Lloyd’s of London reported profit increased 39 percent for the first six months, but warned that recession effects and uncertainty over natural catastrophes could adversely affect year end results.

The syndicated market reported profit before tax rose £373 million (U.S. $615 million) to £1.32 billion (U.S. $2.18 billion) compared to £949 million ($1.57 billion) for the same six month period last year.

The combined ratio deteriorated 2.6 points rising to a still profitable 91.6 for the period, which Lloyd’s said compares well to its peers in the United States, Bermuda and Europe.

Lloyd’s attributed the positive results to  “continuing underwriting discipline and a relatively low level of catastrophe claims.”

In a statement, Lloyd’s Chairman Lord Peter Levene said, “The first six months results have been achieved in what remain challenging circumstances.
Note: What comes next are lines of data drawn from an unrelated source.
theorem aset (rd : PReg) (kd : KReg) (ra : EReg) (rb : EReg) : Statement (.aset rd kd ra rb) := by
  intro _
  refine row_at 52 (by decide)
    (show encode (.aset rd kd ra rb) &&& 0xFFC800FF#32 = 0xDC000000#32 from ?_)
    (show Decoded.instr (.aset (pField 16 (encode (.aset rd kd ra rb))) (kField 20 (encode (.aset rd kd ra rb))) (eField 12 (encode (.aset rd kd ra rb))) (eField 8 (encode (.aset rd kd ra rb)))) = _ from ?_)
  · simp (disch := first | assumption | decide) [encode, or_and_mask, mask_ereg, mask_preg, mask_kreg]
  · simp (disch := first | assumption | decide) [encode, BitVec.extractLsb'_or, extract_place_same, extract_place_above, below_ereg, toFin_ereg, below_preg, toFin_preg, below_kreg, toFin_kreg, eField, pField, kField]

theorem penc (rg : PReg) (kd : KReg) (off : Nat) (form : Form) : Statement (.penc rg kd off form) := by
  intro h
  have h1 := fitsByte_iff.mp h
  refine row_at 53 (by decide)
    (show encode (.penc rg kd off form) &&& 0xFE48FF00#32 = 0xE0000000#32 from ?_)
    (show pencOf (encode (.penc rg kd off form)) = _ from ?_)
  · simp (disch := first | assumption | decide) [encode, or_and_mask, mask_preg, mask_kreg, mask_byte, mask_form]
  · simp (disch := first | assumption | decide) [encode, BitVec.extractLsb'_or, extract_place_same, extract_place_above, below_preg, toFin_preg, below_kreg, toFin_kreg, below_byte, toNat_byte, pField, kField, byteField, pencOf, h1, Nat.mod_eq_of_lt, below_form, read_form]

theorem pdec (rg : PReg) (kd : KReg) (off : Nat) (len : Nat) : Statement (.pdec rg kd off len) := by
  intro h
  have h1 := fitsByte_iff.mp (Bool.and_eq_true_iff.mp h).1
  have h2 := fitsByte_iff.mp (Bool.and_eq_true_iff.mp h).2
  refine row_at 54 (by decide)
    (show encode (.pdec rg kd off len) &&& 0xFFC80000#32 = 0xE4000000#32 from ?_)
    (show Decoded.instr (.pdec (pField 16 (encode (.pdec rg kd off len))) (kField 20 (encode (.pdec rg kd off len))) (byteField 0 (encode (.pdec rg kd off len))) (byteField 8 (encode (.pdec rg kd off len)))) = _ from ?_)
  · simp (disch := first | assumption | decide) [encode, or_and_mask, mask_preg, mask_kreg, mask_byte]
  · simp (disch := first | assumption | decide) [encode, BitVec.extractLsb'_or, extract_place_same, extract_place_above, below_preg, toFin_preg, below_kreg, toFin_kreg, below_byte, toNat_byte, eField, pField, kField, byteField, h1, h2]

theorem cfgw (slot : Slot) (off : Nat) (len : Nat) : Statement (.cfgw slot off len) := by
  intro h
  have h1 := fitsByte_iff.mp (Bool.and_eq_true_iff.mp h).1
  have h2 := fitsByte_iff.mp (Bool.and_eq_true_iff.mp h).2
  refine row_at 55 (by decide)
    (show encode (.cfgw slot off len) &&& 0xFFF00000#32 = 0xF0000000#32 from ?_)
    (show cfgwOf (encode (.cfgw slot off len)) = _ from ?_)
  · simp (disch := first | assumption | decide) [encode, or_and_mask, mask_byte, mask_slot]
  · simp (disch := first | assumption | decide) [encode, BitVec.extractLsb'_or, extract_place_same, extract_place_above, below_byte, toNat_byte, byteField, cfgwOf, h1, h2, Nat.mod_eq_of_lt, below_slot, read_slot]
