/-- Modulo an odd number one of ±β is even and the other odd, and one is the smaller, unless both are 0. -/
theorem tagAsks_pickByTag {p β : Nat} (hp : p % 2 = 1) (hβ : β < p) (t : Byte) : TagAsks p t (pickByTag p t β) := by
  obtain rfl | hpos := Nat.eq_zero_or_pos β
  · have h0 : pickByTag p t 0 = 0 := by simpa [negMod_zero] using pickByTag_eq_or p t 0
    rw [h0]
    exact ⟨fun _ => rfl, fun _ => .inr rfl, fun _ => Nat.zero_le _⟩
  · have hodd : rootOfParity p β 0 % 2 = 0 ∧ rootOfParity p β 1 % 2 = 1 := by
      simp only [rootOfParity, negMod_of_pos hpos hβ]
      split_ifs <;> omega
    have hmin : smallerRoot p β ≤ p - smallerRoot p β := by
      rw [smallerRoot, negMod_of_pos hpos hβ]
      omega
    refine ⟨?_, ?_, ?_⟩ <;> rintro rfl
    · exact hodd.1
    · exact .inl hodd.2
    · exact hmin

/-- A tag does not ask for both of two nonzero values that are each other's negative. -/
theorem TagAsks.ne_neg {p y z : Nat} {t : Byte} (hp : p % 2 = 1) (ht : t ∈ [0x02, 0x03, 0x05]) (hy0 : 0 < y)
    (hz0 : 0 < z) (hy : TagAsks p t y) (hz : TagAsks p t z) : y + z ≠ p := by
  obtain ⟨hy2, hy3, hy5⟩ := hy
  obtain ⟨hz2, hz3, hz5⟩ := hz
  simp only [List.mem_cons, List.not_mem_nil, or_false] at ht
  obtain rfl | rfl | rfl := ht
  · have := hy2 rfl; have := hz2 rfl; omega
  · have := hy3 rfl; have := hz3 rfl; omega
  · have := hy5 rfl; have := hz5 rfl; omega

section
variable {s : State} {off : Nat}

theorem readPoint_of_identity (ht : s.buf.read off = 0x00) : s.readPoint off = .ok ((Affine.identity, true), s) := by
  simp [State.readPoint, ht, pure, Except.pure]

theorem readPoint_of_uncompressed (ht : s.buf.read off = 0x04) (hb : off + (1 + 2 * s.cfg.eb) ≤ Config.bufSize) :
    s.readPoint off = .ok (s.checkedPoint (beValue (s.buf.readBytes (off + 1) s.cfg.eb))
      (beValue (s.buf.readBytes (off + 1 + s.cfg.eb) s.cfg.eb)), s) := by
  simp only [State.readPoint, ht, memRead_ok (show off + 1 + s.cfg.eb ≤ Config.bufSize by omega),
    memRead_ok (show off + 1 + s.cfg.eb + s.cfg.eb ≤ Config.bufSize by omega)]
  rfl

theorem readPoint_of_lift (ht : s.buf.read off ∈ [0x02, 0x03, 0x05]) (hb : off + (1 + s.cfg.eb) ≤ Config.bufSize) :
    s.readPoint off =
      .ok (s.liftX (beValue (s.buf.readBytes (off + 1) s.cfg.eb)) (pickByTag s.cfg.p (s.buf.read off))) := by
  simp only [State.readPoint, memRead_ok (show off + 1 + s.cfg.eb ≤ Config.bufSize by omega)]
  simp only [List.mem_cons, List.not_mem_nil, or_false] at ht
  obtain ht | ht | ht := ht <;> rw [ht] <;> rfl
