-- ==== Sys2Proof/Config.lean ====
section
/-! DEFINITION. The implementation parameters of spec/00_scope.md R6 and the free values of the model. -/

namespace Sys2Proof

/-- A value of the open parameter `MEM_BYTES`: R6 bounds it by `2^60`. -/
abbrev MemSize := Fin (2 ^ 60 + 1)

/-- `MEM_BYTES` of the machine `State.reset` describes. R6 leaves the parameter OPEN, so a state carries its own
(`State.memBytes`) and every statement over all states is one over all sizes. DESIGN CHOICE: 256, the size
spec/95_test_vectors.md takes for its vectors. Unsafe for a claim about runs from `State.reset` alone.
See notes/assumptions/1.md. -/
def Config.memBytes : MemSize := ⟨256, by decide⟩

/-- What a byte of memory reads as that no entry of `State.mem` lists. R42 and U6 leave the content of `M` at
power-up open. DESIGN CHOICE: 0. Unsafe for a claim about runs from `State.reset` alone: a statement over all
states ranges over every content of `M`. See notes/assumptions/2.md. -/
def Config.unlistedByte : Byte := 0

/-- `REG_BASE` (R28, open): where a platform places register number 0 on its bus. Nothing in Lean can evaluate it.
See notes/assumptions/9.md. -/
opaque Config.regBase : Nat

/-- The unspecified value R292 leaves in a bit of `Dst` when a command is not hazard free, for the `n`-th such
command (`State.freeCount`) and the absolute bit address. A free value: nothing in Lean can evaluate it.
See notes/assumptions/3.md. -/
opaque Config.freeBit : (n bitAddress : Nat) → Bool

end Sys2Proof
end

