-- ==== Sys2Proof/Machine/Hazards.lean ====
section
/-! DEFINITION. Aliasing: source and destination ranges, `HazardFree`, and what holds when it fails
(spec/70_reset_and_hazards.md R289 to R292). -/

namespace Sys2Proof.Machine

/-- The absolute bit addresses from `lo` up to but not including `hi` (R290). -/
structure BitRange where
  lo : Nat
  hi : Nat
deriving DecidableEq, Repr

/-- The two ranges have a bit in common. -/
abbrev BitRange.Overlaps (a b : BitRange) : Prop := max a.lo b.lo < min a.hi b.hi

/-- The bit is in the range. -/
abbrev BitRange.Has (a : BitRange) (bit : Nat) : Prop := a.lo ≤ bit ∧ bit < a.hi

/-- The bits `[p, p + w)` of a field register's buffer. -/
def rangeOf (r : FieldReg) (p w : Nat) : BitRange := ⟨absBit r p, absBit r p + w⟩

/-- All 8 bits of every byte that growth to `need` bytes zero-fills: none when `need ≤ len`. -/
def grownRange (r : FieldReg) (need : Nat) : BitRange :=
  ⟨8 * (r.base.toNat + r.len.toNat), 8 * (r.base.toNat + need)⟩

/-- What a command moves: R290's table, a row. `Dst` is `dst` with `grown`; `inPlace` says that R291 permits a
source that starts where the destination does. -/
structure Movement where
  srcs : List BitRange
  dst : BitRange
  grown : BitRange
  inPlace : Bool
deriving DecidableEq, Repr

/-- R290 and R291: each source has no bit of `Dst`, or is a permitted coincidence. -/
abbrev Movement.Free (v : Movement) : Prop :=
  ∀ r ∈ v.srcs, (v.inPlace = true ∧ r.lo = v.dst.lo) ∨ (¬ v.dst.Overlaps r ∧ ¬ v.grown.Overlaps r)

/-- The bit is in `Dst` (R290). -/
abbrev Movement.InDst (v : Movement) (bit : Nat) : Prop := v.dst.Has bit ∨ v.grown.Has bit

/-- A movement of a field of `w` bits at the `pos` of each register, which never grows (R205, R290, R291). -/
def fieldMovement (s : State) (fd : FIdx) (sources : List FIdx) (inPlace : Bool) : Movement :=
  let w := s.f[fd].width.toNat
  { srcs := sources.map fun i => rangeOf s.f[i] s.f[i].pos.toNat w
    dst := rangeOf s.f[fd] s.f[fd].pos.toNat w
    grown := ⟨0, 0⟩
    inPlace := inPlace }

/-- A movement of whole buffers of `F[fa].len` bytes (R231, R290, R291). -/
def bufferMovement (s : State) (fd fa : FIdx) (sources : List FIdx) (inPlace : Bool) : Movement :=
  let n := s.f[fa].len.toNat
  { srcs := sources.map fun i => rangeOf s.f[i] 0 (8 * n)
    dst := rangeOf s.f[fd] 0 (8 * n)
    grown := grownRange s.f[fd] n
    inPlace := inPlace && decide (n ≤ s.f[fd].len.toNat) }

/-- R290's table: the source and destination ranges of the commands that have both. Every other command "either has
no source range in `M` or no destination range in `M` and is always hazard free". -/
def movement (i : Instr) (s : State) : Option Movement :=
  match i with
  | .ext2 fd fa fb =>
    let l := 8 * s.f[fd].len.toNat
    let off := s.f[fa].pos.toNat
    let seam := 8 * s.f[fa].len.toNat
    some { srcs := [⟨absBit s.f[fa] off, absBit s.f[fa] (min (off + l) seam)⟩,
                    ⟨absBit s.f[fb] (max off seam - seam), absBit s.f[fb] (off + l - seam)⟩]
           dst := rangeOf s.f[fd] 0 l
           grown := ⟨0, 0⟩
           inPlace := false }
  | .bits fd fa _ =>
    let w := s.f[fa].width.toNat
    some { srcs := [rangeOf s.f[fa] s.f[fa].pos.toNat w]
           dst := rangeOf s.f[fd] 0 (8 * ceil8 w)
           grown := grownRange s.f[fd] (ceil8 w)
           inPlace := false }
  | .setbits fd fa align =>
    let w := s.f[fd].width.toNat
    let pad := 8 * ceil8 w - w
    some { srcs := [rangeOf s.f[fa] (if align = .left then 0 else pad) w]
           dst := rangeOf s.f[fd] s.f[fd].pos.toNat w
           grown := grownRange s.f[fd] (needLen s.f[fd].pos.toNat w)
           inPlace := false }
  | .rotl fd fa xs => some (bufferMovement s fd fa [fa] (decide (-8 ≤ s.x[xs].toInt ∧ s.x[xs].toInt ≤ 8)))
  | .fand fd fa fb => some (fieldMovement s fd [fa, fb] true)
  | .fandn fd fa fb => some (fieldMovement s fd [fa, fb] true)
  | .forr fd fa fb => some (fieldMovement s fd [fa, fb] true)
  | .fxor fd fa fb => some (fieldMovement s fd [fa, fb] true)
  | .fnot fd fa => some (fieldMovement s fd [fa] true)
  | .frotl fd fa _ => some (fieldMovement s fd [fa] false)
  | .band fd fa fb => some (bufferMovement s fd fa [fa, fb] true)
  | .bandn fd fa fb => some (bufferMovement s fd fa [fa, fb] true)
  | .bor fd fa fb => some (bufferMovement s fd fa [fa, fb] true)
  | .bxor fd fa fb => some (bufferMovement s fd fa [fa, fb] true)
  | .bnot fd fa => some (bufferMovement s fd fa [fa] true)
  | .norm .. | .need .. | .ensure .. | .get .. | .put .. | .bit .. | .uint8 .. | .uint16 .. | .uint32 .. | .uint64 ..
  | .setbit .. | .setu8 .. | .setu16 .. | .setu32 .. | .setu64 .. | .lz .. | .tz .. | .ones .. | .rdbits ..
  | .fcount .. | .ffill .. => none

/-- `HazardFree` of R290 for a command in a state. -/
abbrev HazardFree (i : Instr) (s : State) : Prop := ∀ v ∈ movement i s, v.Free

/-- The memory with a free value in every bit of a range, the values those of the `n`-th use (R292). -/
def Memory.scramble (m : Memory) (n : Nat) (r : BitRange) : Memory :=
  m.writeBits 0 r.lo (fun i => Config.freeBit n (r.lo + i)) (r.hi - r.lo)

/-- The state after a command's movement. When it is not hazard free the bits of `Dst` "hold unspecified values" and
everything else is as the command's rule gives it (R292): the second treatment U1 offers, a free value in each of
those bits (DESIGN CHOICE, safe: notes/assumptions/3.md). -/
def settle (v : Option Movement) (s : State) : State :=
  match v with
  | none => s
  | some v =>
    if v.Free then s
    else { s with mem := (s.mem.scramble s.freeCount v.dst).scramble s.freeCount v.grown
                  freeCount := s.freeCount + 1 }

end Sys2Proof.Machine
end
The market is in solid financial shape and business volumes have increased as a result of brokers and policyholders seeking to use the security of the Lloyd’s platform.”

“External conditions, however, remain difficult with the U.S. windstorm season and recessionary trends continuing to pose a threat to the insurance industry,” said Lord Levene.

Lloyd’s Chief Executive Richard Ward added, “Lloyd’s prudent and conservative approach has ensured that our capital position and ratings remain strong. While we are well placed to take advantage of opportunities through the market’s wide product range and distribution channels, our focus must remain on underwriting profitability.”

The syndicate reported investment returns of £708 million ($1.17 billion) compared to £346 million ($571 million) last year.

In a video posted on the Lloyd’s Web site, Mr. Ward noted that while the results are encouraging, Lloyd’s remained cautious because of the active hurricane season and the global recession, “which both remain significant threats for the insurance industry.”

While Lloyd’s is practicing underwriting discipline, he said underwriters have not seen “significant increases across all lines that some commentators have predicted.”

He went on to say that Lloyd’s is improving its claims handling capabilities that gives it “a truly competitive advantage for the market” and will prove a great benefit for customers.

The syndicated market continues to grow globally, especially focusing on developing nations and has opened new offices in Brazil, establishing a license in Portugal and an agreement with regulators in Japan for a new business model, he added.

A number of challenges remain as Lloyd’s continues to work on “becoming the platform of choice,” said Mr. Ward, paramount of these is regulatory changes that will come about from Solvency II.

He said Lloyd’s is reviewing its strategic goals in the face of these challenges and will publish an updated strategy early next year.